I’m not entirely sure where to start with this film, other than to say it’s a film that you should go and see and whether you like this film or hate this film, it will be unlike anything you are likely to ever see. It goes from a little off to what I can only assume was Aronofsky’s crazy dream one night. It starts with a claustrophobic nervy first act into continuously rising insanity. A haunted house littered with stories from the Old Testament such as the Garden of Eden, Adam and Eve and Cain and Abel and an idea of how celebrity worship can go very wrong.

None of the characters in the film are given names but are given titles, mother, Him, Man and Woman which did set off a few alarm bells but could just as easily be missed. It’s centred in a single location, a large isolated house that the Mother character (Jennifer Lawrence) is rebuilding after a fire, the same house that her husband, Him (Javier Bardem) previously owned. The 20 year age difference is mentioned in the film and is deliberate plot point in the film. Bardem plays the villain so well it is hard not to see him that way to begin with but in this he is a struggling poet and in truth, just a man. They have a visitor to their house, Man (Ed Harris) who is invited to stay the night and is then joined the following morning by his wife, Woman (Michelle Pfeiffer), both times they are invited to stay by Bardem and both times you get shots of Lawrence looking concerned.

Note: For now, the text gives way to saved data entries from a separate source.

-- ==== Sys2Proof/Laws/GrowsRefs.lean ====
section
/-! SUPPORT. Every operation and meaning of Machine/Refs.lean grows the state it is given: one lemma each. -/

namespace Sys2Proof.Machine

open Sys2Proof

theorem State.setRefIn_grows {b₀ : State} {s : State} {i : Nat} {x : RefIn} (h0 : b₀.Grows s) :
    b₀.Grows (State.setRefIn s i x) := by
  delta State.setRefIn
  with_reducible repeat' first
    | assumption | apply State.setRefs_grows

theorem State.setPtp_grows {b₀ : State} {s : State} {p : Nat} {x : PtpPort} (h0 : b₀.Grows s) :
    b₀.Grows (State.setPtp s p x) := by
  delta State.setPtp
  with_reducible repeat' first
    | assumption | apply State.setRefs_grows

theorem State.showTimers_grows {b₀ : State} {s : State} {i : Nat} (h0 : b₀.Grows s) : b₀.Grows (State.showTimers s i) := by
  delta State.showTimers
  with_reducible repeat' first
    | assumption
    | ((try lift_lets -underBinder); intro x; first | (refine (have _ : b₀.Grows x := ?_; ?_); (on_goal 2 => clear_value x); (on_goal 1 => dsimp only [x]; clear x)) | clear_value x)
    | apply State.put_grows

theorem State.showWtr_grows {b₀ : State} {s : State} {i : Nat} (h0 : b₀.Grows s) : b₀.Grows (State.showWtr s i) := by
  delta State.showWtr
  with_reducible repeat' first
    | assumption | ((try lift_lets -underBinder); intro x; clear_value x) | apply State.putB_grows
    | apply State.showTimers_grows

theorem State.showWtrs_grows {b₀ : State} {s : State} (h0 : b₀.Grows s) : b₀.Grows (State.showWtrs s) := by
  delta State.showWtrs
  with_reducible repeat' first
    | assumption | apply State.showWtr_grows | apply foldl_grows

theorem State.setQual_grows {b₀ : State} {s : State} {i q cause : Nat} (h0 : b₀.Grows s) :
    b₀.Grows (State.setQual s i q cause) := by
  delta State.setQual
  with_reducible repeat' first
    | assumption
    | ((try lift_lets -underBinder); intro x; first | (refine (have _ : b₀.Grows x := ?_; ?_); (on_goal 2 => clear_value x); (on_goal 1 => dsimp only [x]; clear x)) | clear_value x)
    | apply State.put_grows | apply State.setRefIn_grows | apply State.showWtr_grows | apply State.logChange_grows
    | fail_if_no_progress apply mk_grows | apply ite_grows

theorem State.rejectInput_grows {b₀ : State} {s : State} {i cause : Nat} (h0 : b₀.Grows s) :
    b₀.Grows (State.rejectInput s i cause) := by
  delta State.rejectInput
  with_reducible repeat' first
    | assumption
    | ((try lift_lets -underBinder); intro x; first | (refine (have _ : b₀.Grows x := ?_; ?_); (on_goal 2 => clear_value x); (on_goal 1 => dsimp only [x]; clear x)) | clear_value x)
    | apply State.setQual_grows | apply State.bumpSat_grows | apply State.put_grows | apply ite_grows

theorem State.beginQual_grows {b₀ : State} {s : State} {i : Nat} (h0 : b₀.Grows s) : b₀.Grows (State.beginQual s i) := by
  delta State.beginQual
  with_reducible repeat' first
    | assumption | ((try lift_lets -underBinder); intro x; clear_value x) | apply State.setQual_grows
    | apply ite_grows

theorem State.takeUtc_grows {b₀ : State} {s : State} (h0 : b₀.Grows s) : b₀.Grows (State.takeUtc s) := by
  delta State.takeUtc
  with_reducible repeat' first
    | assumption | ((try lift_lets -underBinder); intro x; clear_value x) | apply State.put_grows
    | apply State.putB_grows | apply ite_grows

theorem State.absorbBearing_grows {b₀ : State} {s : State} {i : Nat} (h0 : b₀.Grows s) : b₀.Grows (State.absorbBearing s i) := by
  delta State.absorbBearing
  with_reducible repeat' first
    | assumption
    | ((try lift_lets -underBinder); intro x; first | (refine (have _ : b₀.Grows x := ?_; ?_); (on_goal 2 => clear_value x); (on_goal 1 => dsimp only [x]; clear x)) | clear_value x)
    | apply State.putSSat_grows | apply State.setRefs_grows | apply State.put_grows | apply State.bump_grows
    | apply State.logChange_grows

theorem State.switchTo_grows {b₀ : State} {s : State} {new : Nat} (h0 : b₀.Grows s) : b₀.Grows (State.switchTo s new) := by
  delta State.switchTo
  repeat' first
    | with_reducible assumption | (intro x; fail_if_success clear_value x)
    | ((try lift_lets -underBinder); intro x; first | (refine (have _ : b₀.Grows x := ?_; ?_); (on_goal 2 => clear_value x); (on_goal 1 => dsimp only [x]; clear x)) | clear_value x)
    | intro _ | with_reducible apply State.again_grows | with_reducible apply State.setRefs_grows
    | with_reducible apply State.doIf_grows | with_reducible apply State.absorbBearing_grows
    | with_reducible apply State.put_grows | with_reducible apply State.setOwn_grows
    | with_reducible apply State.showWtrs_grows | with_reducible apply State.logChange_grows
    | with_reducible fail_if_no_progress apply mk_grows | with_reducible apply ite_grows

theorem State.assist_grows {b₀ : State} {s : State} (h0 : b₀.Grows s) : b₀.Grows (State.assist s) := by
  delta State.assist
  with_reducible repeat' first
    | assumption | ((try lift_lets -underBinder); intro x; clear_value x) | apply State.setClk_grows
    | apply State.put_grows | fail_if_no_progress apply mk_grows | apply ite_grows

theorem State.assistEnd_grows {b₀ : State} {s : State} (h0 : b₀.Grows s) : b₀.Grows (State.assistEnd s) := by
  delta State.assistEnd
  with_reducible repeat' first
    | assumption
    | ((try lift_lets -underBinder); intro x; first | (refine (have _ : b₀.Grows x := ?_; ?_); (on_goal 2 => clear_value x); (on_goal 1 => dsimp only [x]; clear x)) | clear_value x)
    | apply State.put_grows | apply State.setClk_grows | fail_if_no_progress apply mk_grows | apply ite_grows

theorem State.masterState_grows {b₀ : State} {s : State} (h0 : b₀.Grows s) : b₀.Grows (State.masterState s) := by
  delta State.masterState
  with_reducible repeat' first
    | assumption | ((try lift_lets -underBinder); intro x; clear_value x) | apply State.setOwn_grows
    | apply State.showEst_grows | apply ite_grows

theorem State.bearingCheck_grows {b₀ : State} {s : State} {i : Nat} (h0 : b₀.Grows s) : b₀.Grows (State.bearingCheck s i) := by
  delta State.bearingCheck
  with_reducible repeat' first
    | assumption | ((try lift_lets -underBinder); intro x; clear_value x) | apply State.setQual_grows
    | apply ite_grows

theorem State.refuseInput_grows {b₀ : State} {s : State} {i : Nat} {step : Int} (h0 : b₀.Grows s) :
    b₀.Grows (State.refuseInput s i step) := by
  delta State.refuseInput
  with_reducible repeat' first
    | assumption
    | ((try lift_lets -underBinder); intro x; first | (refine (have _ : b₀.Grows x := ?_; ?_); (on_goal 2 => clear_value x); (on_goal 1 => dsimp only [x]; clear x)) | clear_value x)
    | apply State.setRefIn_grows | apply State.setQual_grows | apply State.put_grows | apply State.bumpSat_grows
    | apply State.putSSat_grows | apply State.logChange_grows

theorem State.takeFreq_grows {b₀ : State} {s : State} {ppt : Int} (h0 : b₀.Grows s) : b₀.Grows (State.takeFreq s ppt) := by
  delta State.takeFreq
  with_reducible repeat' first
    | assumption | ((try lift_lets -underBinder); intro x; clear_value x) | apply State.setClk_grows
    | apply State.putSSat_grows | fail_if_no_progress apply mk_grows | apply ite_grows

theorem State.inputMeasured_grows {b₀ : State} {s : State} {i : Nat} {freqPpt : BitVec 32} (h0 : b₀.Grows s) :
    b₀.Grows (State.inputMeasured s i freqPpt) := by
  delta State.inputMeasured
  repeat' first
    | with_reducible assumption | (intro x; fail_if_success clear_value x)
    | ((try lift_lets -underBinder); intro x; first | (refine (have _ : b₀.Grows x := ?_; ?_); (on_goal 2 => clear_value x); (on_goal 1 => dsimp only [x]; clear x)) | clear_value x)
    | intro _ | with_reducible apply State.put_grows | with_reducible apply State.setQual_grows
    | with_reducible apply State.putSSat_grows | with_reducible apply State.doIf_grows
    | with_reducible apply State.beginQual_grows | with_reducible apply State.takeFreq_grows
    | with_reducible apply State.rejectInput_grows | with_reducible apply State.assistEnd_grows
    | with_reducible apply State.setRefIn_grows | with_reducible fail_if_no_progress apply mk_grows
    | with_reducible apply ite_grows

theorem State.lockoutTaken_grows {b₀ : State} {s : State} {i : Nat} {on : Bool} (h0 : b₀.Grows s) :
    b₀.Grows (State.lockoutTaken s i on) := by
  delta State.lockoutTaken
  with_reducible repeat' first
    | assumption
    | ((try lift_lets -underBinder); intro x; first | (refine (have _ : b₀.Grows x := ?_; ?_); (on_goal 2 => clear_value x); (on_goal 1 => dsimp only [x]; clear x)) | clear_value x)
    | apply State.setQual_grows | apply State.doIf_grows | apply State.assistEnd_grows | apply ite_grows

theorem State.takeRefEvent_grows {b₀ : State} {s : State} {x₀ : RefEvent} (h0 : b₀.Grows s) :
    b₀.Grows (State.takeRefEvent s x₀) := by
  delta State.takeRefEvent
  with_reducible repeat' first
    | assumption | apply State.refuseInput_grows | apply State.inputMeasured_grows | apply State.rejectInput_grows
    | apply State.lockoutTaken_grows | split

The handheld camera style follows Lawrence for the entire film, moving throughout the house as if you are attached to her by a piece of string. Almost every shot is either a close up of Lawrence of a wider view from her perspective. This does give an interesting insight into her fairly insecure character’s life and you do get a sense of how she is feeling as her life begins to fall apart around her. In most films youth is shown as a positive but here it is the weakness and brings misery with the Mother character showing less social confidence from the start.

One of the things that really helps set the atmosphere in the film is the lack of music score. You hear every footstep, every knock on the door and every whisper around you from Lawrence’s perspective. I’m not 100% sure what to make of this film and I think it will take at least another viewing before I can determine that but if nothing else this will be a film that will raise questions about deeper meaning in lectures at College’s and University’s for years to come.